I'm haunting up the bathroom as a picnic scene covered with giant wasps and ants. I've bene looking for good atmosphere music and sounds - any suggestions?


----------



## Allen H (Feb 13, 2010)

poison props has a great buggs sound track!


----------



## Dark Lord (Jul 25, 2007)

Just shutting down for the nite, but I believe I have some bug sounds for you picnic....!! Pm ya a link in the morning.


----------



## Dark Lord (Jul 25, 2007)

Here are a small collection i have of "Buggz", & even the sound effect from the movie "Them" ( the giant ants from a great old B/W SciFi movie ).
http://www.4shared.com/folder/vVBsQYFQ/Buggz.html
password - hallotunes

You can use audacity or wavepad to mix these further.....would do some mixing for you, but I am slammed busy for a school haunt I'm putting on this weekend with a ton still to do,...
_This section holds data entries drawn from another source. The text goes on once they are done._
/-- spec/10_state.md R41: COMPLETE applies enc_op(CMD.N, ILEN, IBUF) when OP = 0 and dec_op(CMD.FIX, ILEN, IBUF) when
OP = 1 and commits its result or error in one step; where the operation reads an unwritten byte, the model faults
(log entry 5). -/
def Obligations.CompleteAppliesOperationOfCmd : Prop :=
  ∀ (s : State) (rest : List Event) (r : Except Nat OpResult),
    s.phase = .busy → (s.events = .sequencer :: rest ∨ (s.events = [] ∧ rest = [])) →
    r = (if s.cmd.op = true then decOp s.caps s.cmd.fix s.ilen.toNat s.ibuf
      else encOp s.caps s.cmd.n s.ilen.toNat s.ibuf) →
    (∀ out lcs sz count, r = .ok (.ok out lcs sz count) →
      step s = .next { s with
        obuf := s.obuf.writeBytes 0 out, olen := BitVec.ofNat 32 out.length,
        frame := ⟨BitVec.ofNat 8 lcs, BitVec.ofNat 8 sz.n⟩, nchunk := BitVec.ofNat 32 count,
        err := 0, phase := .idle, done := true, events := rest, draws := s.draws + 1 }) ∧
    (∀ e, r = .ok (.err e) →
      step s = .next { s with
        olen := 0, frame := ⟨0, 0⟩, nchunk := 0, err := e.code,
        phase := .idle, done := true, events := rest, draws := s.draws + 1 }) ∧
    (∀ a, r = .error a → step s = .fault (.unwrittenRead a))

/-- spec/10_state.md R40: a write of 1 to CTRL.START while IDLE begins an operation, whatever the other bits of the
word, and changes nothing else. The model accepts it where the operation reads no unwritten byte (log entry 6): so where
`IBUF[0..ILEN)` is written (spec/70_reset_and_hazards.md R243), and, whatever IBUF holds, where CMD is an ENC with an
unsupported N (spec/43_encoder.md R169) or ILEN exceeds IBUF_BYTES (spec/93_implementation_defined.md U1). -/
def Obligations.StartBeginsOperation : Prop :=
  (∀ (s : State) (v : Word) (rest : List Event),
    s.phase = .idle → s.events = .host (.writeReg 0 v) :: rest → v.getLsbD 0 = true → s.unwrittenInput = none →
    step s = .next { s with
      phase := .busy, done := false, err := 0, events := rest, draws := s.draws + 1 }) ∧
  (∀ s : State,
    ((∀ a < s.ilen.toNat, s.ibuf.read a ≠ none) ∨ (s.cmd.op = false ∧ supportedN s.cmd.n = false) ∨
      s.caps.ibufBytes < s.ilen.toNat) →
    s.unwrittenInput = none)

/-- spec/70_reset_and_hazards.md R253 and spec/93_implementation_defined.md U1: a START is refused exactly where the
operation passes the tests that stand before its reads and `IBUF[0..ILEN)` has an unwritten byte; the refusal names
the first one (log entry 6). Everywhere else it begins the operation (spec/10_state.md R40). -/
def Obligations.StartRefusedOnUnwrittenInput : Prop :=
  ∀ (s : State) (v : Word) (rest : List Event) (reads : Prop),
    s.phase = .idle → s.events = .host (.writeReg 0 v) :: rest → v.getLsbD 0 = true →
    (reads ↔ s.ilen.toNat ≤ s.caps.ibufBytes ∧
      (s.cmd.op = true ∨ ∃ sz, s.cmd.n = BitVec.ofNat 8 (CwSize.n sz) ∧
        encLength sz s.ilen.toNat ≤ s.caps.obufBytes)) →
    (reads → (∃ a < s.ilen.toNat, s.ibuf.read a = none) →
      ∃ a < s.ilen.toNat, s.ibuf.read a = none ∧ (∀ b < a, s.ibuf.read b ≠ none) ∧
        step s = .refused (.unwrittenInput a)) ∧
    (¬ reads ∨ (∀ a < s.ilen.toNat, s.ibuf.read a ≠ none) →
      step s = .next { s with
        phase := .busy, done := false, err := 0, events := rest, draws := s.draws + 1 })
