/-- No command changes its inputs, the capacities or the model's own fields (spec/10_state.md R31, R41). -/
theorem exec_operationFrame {i : Instr} {s t : State} (h : exec i s = .next t) : OperationFrame s t := by
  rcases exec_next i s t h with ⟨_, _, _, _, -, rfl⟩ | ⟨_, -, rfl⟩ <;> exact ⟨rfl, rfl, rfl, rfl, rfl, rfl, rfl, rfl⟩

end Sys2Proof.Machine
end

section
/-! SUPPORT. The bounds of a result (spec/60_exceptions.md R218) and the invariant, one lemma per operation of the
block; StepKeepsInvariant and ResetStateGood are settled from them. -/

namespace Sys2Proof.Machine

/-- The last chunk has at most k data bits (spec/42_chunk_framer_and_packing.md R144). -/
theorem frame_lcs_le (k : Nat) (hk : 0 < k) (b : BitStream) : (frame k b).2 ≤ k := by
  unfold frame
  split
  · exact Nat.zero_le k
  · have hcover : b.length ≤ k * ceilDiv b.length k := Nat.mul_comm .. ▸ le_ceilDiv_mul b.length k hk
    show b.length - k * (ceilDiv b.length k - 1) ≤ k
    rw [Nat.mul_sub, Nat.mul_one]
    omega

/-- The least codeword size is 4. -/
theorem CwSize.four_le_n (sz : CwSize) : 4 ≤ sz.n := by cases sz <;> decide

/-- A result keeps the bounds of spec/60_exceptions.md R218 and its LCS is at most k (spec/10_state.md R29). -/
structure ResultFits (caps : Capacities) (out : List Byte) (lcs : Nat) (sz : CwSize) (count : Nat) : Prop where
  length_le : out.length ≤ caps.obufBytes
  lcs_le : lcs ≤ sz.k
  count_le : count ≤ 2 * max caps.ibufBytes caps.obufBytes

/-- A result of ENC is within the bounds: its capacity test passed, and a codeword fills at least 4 bits of OBUF. -/
theorem encOp_fits {caps : Capacities} {n : Byte} {ilen : Nat} {ibuf : Memory} {out : List Byte} {lcs : Nat}
    {sz : CwSize} {count : Nat} (h : encOp caps n ilen ibuf = .ok (.ok out lcs sz count)) :
    ResultFits caps out lcs sz count := by
  rcases encOp_cases caps n ilen ibuf with ⟨_, -, hr⟩ | ⟨_, _, -, -, hr⟩ | ⟨sz', x, ht, hx, hr⟩
  · simp [hr] at h
  · simp [hr] at h
  · obtain ⟨hlen, -⟩ := (Memory.readBytes_ok ..).1 hx
    obtain ⟨-, -, hcap⟩ := (encTests_ok ..).1 ht
    rw [hr] at h
    cases h
    have hout : encLength sz x.length ≤ caps.obufBytes := hlen ▸ hcap
    refine ⟨(encodeFile_length sz x).trans_le hout, frame_lcs_le _ sz.k_pos _, ?_⟩
    have hbits := le_ceilDiv_mul (encCount sz x.length * sz.n) 8 (by decide)
    have hn := Nat.mul_le_mul_left (encCount sz x.length) sz.four_le_n
    rw [encodeFile_count]
    simp only [encLength] at hout
    omega

/-- A result of DEC is within the bounds: it passed its own capacity test, and a window fills at least 4 bits of
IBUF. -/
theorem decOp_fits {caps : Capacities} {fix : Bool} {ilen : Nat} {ibuf : Memory} {out : List Byte} {lcs : Nat}
    {sz : CwSize} {count : Nat} (h : decOp caps fix ilen ibuf = .ok (.ok out lcs sz count)) :
    ResultFits caps out lcs sz count := by
  rcases decOp_cases caps fix ilen ibuf with ⟨-, hr⟩ | ⟨_, -, -, hr⟩ | ⟨y, hcap, hy, hr⟩
  · simp [hr] at h
  · simp [hr] at h
  · obtain ⟨hlen, -⟩ := (Memory.readBytes_ok ..).1 hy
    rw [hr, Except.ok.injEq, decResult] at h
    split at h
    · cases h
    · rename_i r hdec
      split at h
      · cases h
      · cases h
        obtain ⟨-, -, -, hlcs, -, hlcs', hcount, -⟩ := decodeFile_ok _ _ _ hdec
        refine ⟨by omega, hlcs' ▸ hlcs, ?_⟩
        have hn := Nat.div_le_div_left (a := 8 * (y.length - headerBytes)) r.size.four_le_n (by decide)
        omega

/-- A result of any command is within the bounds. -/
theorem operationOf_fits {i : Instr} {s : State} {out : List Byte} {lcs : Nat} {sz : CwSize} {count : Nat}
    (h : operationOf i s = .ok (.ok out lcs sz count)) : ResultFits s.caps out lcs sz count := by
  cases i with
  | encL1 | encL2 | encL3 | encInv => exact encOp_fits h
  | decRaw | decFix => exact decOp_fits h

/-- The invariant says nothing of the model's own fields. -/
theorem State.Inv.ofOwnFields {s : State} (h : s.Inv) (events : List Event) (rdata : Option ReadData)
    (draws : Nat) : ({ s with events := events, rdata := rdata, draws := draws } : State).Inv where
  caps := h.caps
  buffers := { h.buffers with }
  status := { h.status with }
  result := { h.result with }
  input_written := h.input_written
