-- ==== Sys2Proof/Machine/Control.lean ====
section
/-! DEFINITION. Session control and register read: INIT, READ_REG (spec/40_control.md). -/

namespace Sys2Proof.Machine

open Sys2Proof

/-- INIT (spec/40_control.md R114). -/
def execInit (s : State) : Host.Outcome State Fault Refusal :=
  dispatch .init (fun s => .done 0#32 (reinit s)) s

/-- READ_REG (spec/40_control.md R115): the register's value before this command. -/
def execReadReg (index : Byte) (s : State) : Host.Outcome State Fault Refusal :=
  dispatch .readReg
    (fun s =>
      match regValue s index with
      | some data => .done data s
      | none => .fail .illegal s)
    s

end Sys2Proof.Machine
end

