-- ==== Sys2Proof/Machine/Port.lean ====
section
/-! DEFINITION. The command port: what a step does with the host's next move (spec/40_control.md R110, R111). -/

namespace Sys2Proof.Machine

open Sys2Proof

/-- The state in which a command is dispatched: the move is made, the image is on the image port
(spec/20_memory.md R53, R61). -/
def presented (image : List Byte) (imageHeld : Bool) (rest : List HostMove) (s : State) : State :=
  { s with host := rest, image := image, imageHeld := imageHeld }

/-- Dispatch of a command word (spec/40_control.md R111): a word outside the opcode map ends ILLEGAL. -/
def runWord (word : Command) (s : State) : Host.Outcome State Fault Refusal :=
  match decode word with
  | .ok i => exec i s
  | .error _ => dispatchIllegal s

/-- One step. A block reset takes effect at once. With BUSY = 1 the command in progress goes on and the host waits.
With BUSY = 0 the next command is dispatched; with none, the block waits for one (spec/70_reset_and_hazards.md
R302). -/
def stepBlock (s : State) : Host.Outcome State Fault Refusal :=
  match s.host with
  | .blockReset :: rest => .next (blockReset { s with host := rest })
  | .command word image imageHeld :: rest =>
    if s.busy then continueCommand s else runWord word (presented image imageHeld rest s)
  | [] => if s.busy then continueCommand s else .next s

/-- The command placed as the host's very next move, on a block that is ready for it. -/
def placeCommand (word : Command) (s : State) : State :=
  { s with host := .command word s.image s.imageHeld :: s.host, busy := false, running := none }

end Sys2Proof.Machine
end

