-- ==== Sys2Proof/Machine/Step.lean ====
section
/-! DEFINITION. The step of the machine, and where a test places the next command. -/

namespace Sys2Proof.Machine

open Sys2Proof

/-- One step of the block: a command from its acceptance to its response or to the TReceive it has to wait in, or the
next stretch of the command in progress (spec/20_memory.md R59, R62; spec/40_control.md R110). -/
def step (s : State) : Host.Outcome State Fault Refusal := stepBlock s

/-- `s` with the table word `w` as the host's next command, so that the very next step runs it.
notes/assumptions/1.md. -/
def State.withFetchWord (s : State) (nbits w : Nat) : State := placeCommand (commandOfBits nbits w) s

end Sys2Proof.Machine
end

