-- ==== Sys2Proof/Tests/Slice0.lean ====
section
/-! SUPPORT. Tests: the checks of WellFormed and of the decoder, vectors of spec/95_test_vectors.md, and for each
obligation with hypotheses a state and operands that meet them. -/

namespace Sys2Proof.Tests

open Sys2Proof Sys2Proof.Machine

/-! ## WellFormed and the decoder: words written out from spec/30_encoding.md R90 to R93 -/

theorem test_wellFormed_refuses_index_9 : (Instr.readReg 0x09#8).wellFormed = false := by decide
theorem test_wellFormed_refuses_index_ff : (Instr.readReg 0xFF#8).wellFormed = false := by decide
theorem test_wellFormed_admits_index_8 : (Instr.readReg 0x08#8).wellFormed = true := by decide

theorem test_decode_init : decode 0x00000000_00000000_01#72 = .ok .init := by decide +kernel
theorem test_decode_readReg : decode 0x00000000_00000008_02#72 = .ok (.readReg 0x08#8) := by decide +kernel
theorem test_decode_lfsrSeed : decode 0x00000000_00000050_03#72 = .ok (.lfsrSeed 0x50#8) := by decide +kernel
theorem test_decode_lfsrStep : decode 0x00000000_00000000_04#72 = .ok .lfsrStep := by decide +kernel
theorem test_decode_appendByte : decode 0x00000000_000000F9_05#72 = .ok (.appendByte 0xF9#8) := by decide +kernel
theorem test_decode_appendWord :
    decode 0x00000000_DEADBEEF_06#72 = .ok (.appendWord 0xDEADBEEF#32) := by decide +kernel
theorem test_decode_flush : decode 0x00000000_00000000_07#72 = .ok .flush := by decide +kernel
theorem test_decode_receiveBit : decode 0x00000000_00000064_08#72 = .ok (.receiveBit 100#32) := by decide +kernel
theorem test_decode_handshake : decode 0x00000000_00000000_09#72 = .ok .handshake := by decide +kernel
theorem test_decode_waitForAck : decode 0x00000000_00000190_0A#72 = .ok (.waitForAck 400#32) := by decide +kernel
theorem test_decode_loadImage :
    decode 0x00001004_00000001_0B#72 = .ok (.loadImage .run 4100#32) := by decide +kernel
theorem test_decode_loadImage_kind_3 :
    decode 0x00000008_00000003_0B#72 = .ok (.loadImage .eepromRun 8#32) := by decide +kernel
theorem test_decode_shutdown : decode 0x00000000_00000000_0C#72 = .ok .shutdown := by decide +kernel

/-- The reserved operation codes at the ends of the map (R93). -/
theorem test_decode_reserved :
    decode 0x00#72 = .error (.reservedOpcode 0x00#8) ∧ decode 0x0D#72 = .error (.reservedOpcode 0x0D#8) ∧
    decode 0xFF#72 = .error (.reservedOpcode 0xFF#8) := by decide +kernel

/-- One must-be-zero bit set, in ARG0 and in ARG1; a register index above the map (R91, R92). -/
theorem test_decode_illegal_fields :
    decode 0x00000000_00000001_01#72 = .error (.mustBeZero .init) ∧
    decode 0x00000000_00000100_05#72 = .error (.mustBeZero .appendByte) ∧
    decode 0x80000000_00000000_06#72 = .error (.mustBeZero .appendWord) ∧
    decode 0x00000008_00000004_0B#72 = .error (.mustBeZero .loadImage) ∧
    decode 0x00000000_00000009_02#72 = .error (.registerIndex 0x09#8) := by decide +kernel

/-! ## Small states -/

/-- A small instance. -/
def cfg4 : Config := { txCap := 4, rxCap := 4, maxImage := 8, kindCodes := .default }

def fresh : State := State.resetOf cfg4

def linked : State := { fresh with sess := .linked, hsState := .done }

def failed : State := { fresh with sess := .failed, hsState := .timeout }

/-- Four bytes pending in a buffer of four (spec/95_test_vectors.md V1, first row of the transmit buffer). -/
def full : State :=
  { fresh with txbuf := [(0, 0xF9#8), (1, 0x92#8), (2, 0xDB#8), (3, 0x93#8)], txcur := 4 }

/-- A session with an image of eight bytes and the given answers. -/
def loading (answers : List (List Byte)) : State :=
  { linked with image := [0x03#8, 0x0A#8, 0x11#8, 0x18#8, 0x1F#8, 0x26#8, 0x2D#8, 0x34#8], answers := answers }

/-- The next state, where there is one. -/
def nextOf (o : Host.Outcome State Fault Refusal) : Option State :=
  match o with
  | .next s => some s
  | .fault _ => none
  | .refused _ => none

/-! ## One step of each command (spec/95_test_vectors.md) -/

/-- V1: INIT discards the pending byte. -/
theorem test_init_discards : (nextOf (exec .init { full with sess := .failed })).map (fun t => (t.txcur, t.sess, t.trace)) =
    some (0, .ready, [.response .ok 0#32]) := by decide +kernel

/-- V2: STATUS after a RECEIVE_BIT that ended TIMEOUT. -/
theorem test_readReg_status :
    (nextOf (exec (.readReg 0#8) { failed with hsState := .idle, lastStatus := .timeout })).map (·.trace) =
      some [.response .ok 0x7#32] := by decide +kernel

/-- V3: the tap on bit 4, and the bit that goes out. -/
theorem test_lfsrStep_tap4 : (nextOf (exec .lfsrStep { fresh with lfsr := 0x10#8 })).map (fun t => (t.lfsr, t.trace)) =
    some (0x21#8, [.response .ok 0#32]) := by decide +kernel

theorem test_lfsrStep_ff : (nextOf (exec .lfsrStep { fresh with lfsr := 0xFF#8 })).map (fun t => (t.lfsr, t.trace)) =
    some (0xFE#8, [.response .ok 1#32]) := by decide +kernel

theorem test_lfsrSeed : (nextOf (exec (.lfsrSeed 0x50#8) fresh)).map (·.lfsr) = some 0x50#8 := by decide +kernel

/-- V1: a full buffer is flushed before the byte is stored. -/
theorem test_appendByte_full : (nextOf (exec (.appendByte 0x9B#8) full)).map (fun t => (t.txcur, t.txbuf.head?, t.trace)) =
    some (1, some (0, 0x9B#8), [.ttransmit [0xF9#8, 0x92#8, 0xDB#8, 0x93#8], .response .ok 0#32]) := by decide +kernel

/-- V1: APPEND_WORD 0x12345678 in a buffer of 11. -/
theorem test_appendWord_bytes :
    (nextOf (exec (.appendWord 0x12345678#32) (State.resetOf { cfg4 with txCap := 11 }))).map pendingBytes =
      some [0x92#8, 0xDB#8, 0x93#8, 0x9B#8, 0xD3#8, 0x92#8, 0xD3#8, 0x93#8, 0x9A#8, 0x9A#8, 0xF2#8] := by decide +kernel

/-- V1: APPEND_WORD 0 with TXCAP = 5 makes two automatic flushes. -/
theorem test_appendWord_flushes :
    (nextOf (exec (.appendWord 0#32) (State.resetOf { cfg4 with txCap := 5 }))).map (fun t => (t.txcur, t.trace)) =
      some (1, [.ttransmit (List.replicate 5 0x92#8), .ttransmit (List.replicate 5 0x92#8), .response .ok 0#32]) := by
  decide +kernel

/-- V1: FLUSH of an empty buffer makes no TTransmit. -/
theorem test_flush_empty : (nextOf (exec .flush fresh)).map (·.trace) = some [.response .ok 0#32] := by decide +kernel

/-- R312: a TTransmit that never returns leaves FLUSH in progress, its event shown and TXCUR not yet 0. -/
theorem test_flush_hangs :
    (nextOf (exec .flush { full with returns := [false] })).map (fun t => (t.busy, t.running, t.txcur, t.trace)) =
      some (true, some (.hung .flush), 4, [.ttransmit [0xF9#8, 0x92#8, 0xDB#8, 0x93#8]]) := by decide +kernel

/-- R312: HANDSHAKE in a TReset that never returns; nothing is sent, and HS_STATE is Reset. -/
theorem test_handshake_hangs :
    (nextOf (exec .handshake { fresh with returns := [false] })).map (fun t => (t.busy, t.hsState, t.trace)) =
      some (true, .reset, [.progress .handshakeStart 0#32 0#32, .treset]) := by decide +kernel

/-- V2: noise is skipped, the bit is answered, the rest stays in the window. -/
theorem test_receiveBit :
    (nextOf (exec (.receiveBit 100#32) { fresh with answers := [[0x00#8, 0xFD#8, 0xFF#8, 0xFE#8]] })).map
      (fun t => (t.rxcur, t.rxlen, t.trace)) =
      some (3, 4, [.treceive 4 100#32 [0x00#8, 0xFD#8, 0xFF#8, 0xFE#8], .response .ok 1#32]) := by decide +kernel

/-- V2: an exhausted window, noise, then silence. -/
theorem test_receiveBit_timeout :
    (nextOf (exec (.receiveBit 7#32) { fresh with rxcur := 4, rxlen := 4, answers := [[0x12#8], []] })).map
      (fun t => (t.rxcur, t.rxlen, t.sess, t.trace)) =
      some (0, 0, .failed, [.treceive 4 7#32 [0x12#8], .treceive 4 7#32 [], .response .timeout 0#32]) := by
  decide +kernel

/-- V4.4, silence. -/
theorem test_handshake_silence :
    (nextOf (exec .handshake { State.reset with answers := [[]] })).map
      (fun t => (t.lfsr, t.hsState, t.sess, t.lastStatus, t.txcur, t.trace.length)) =
      some (0x9A#8, .timeout, .failed, .timeout, 0, 6) := by decide +kernel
As for music anything particular,....edgy, woodsy,.........?


----------



## funhousewizard (Oct 23, 2011)

DL, you are everywhere, lol


----------



## creepykate (Oct 15, 2011)

Thanks. Gathered some of your sounds, and then went for some over the top trailers. I think it will fit the bill. Room is coming together.


----------



## Dark Lord (Jul 25, 2007)

funhousewizard said:


> DL, you are everywhere, lol


& in the _Darkest corners_ of your minds........  ......... 

well actually sitting in a room with the lights out............LoL


----------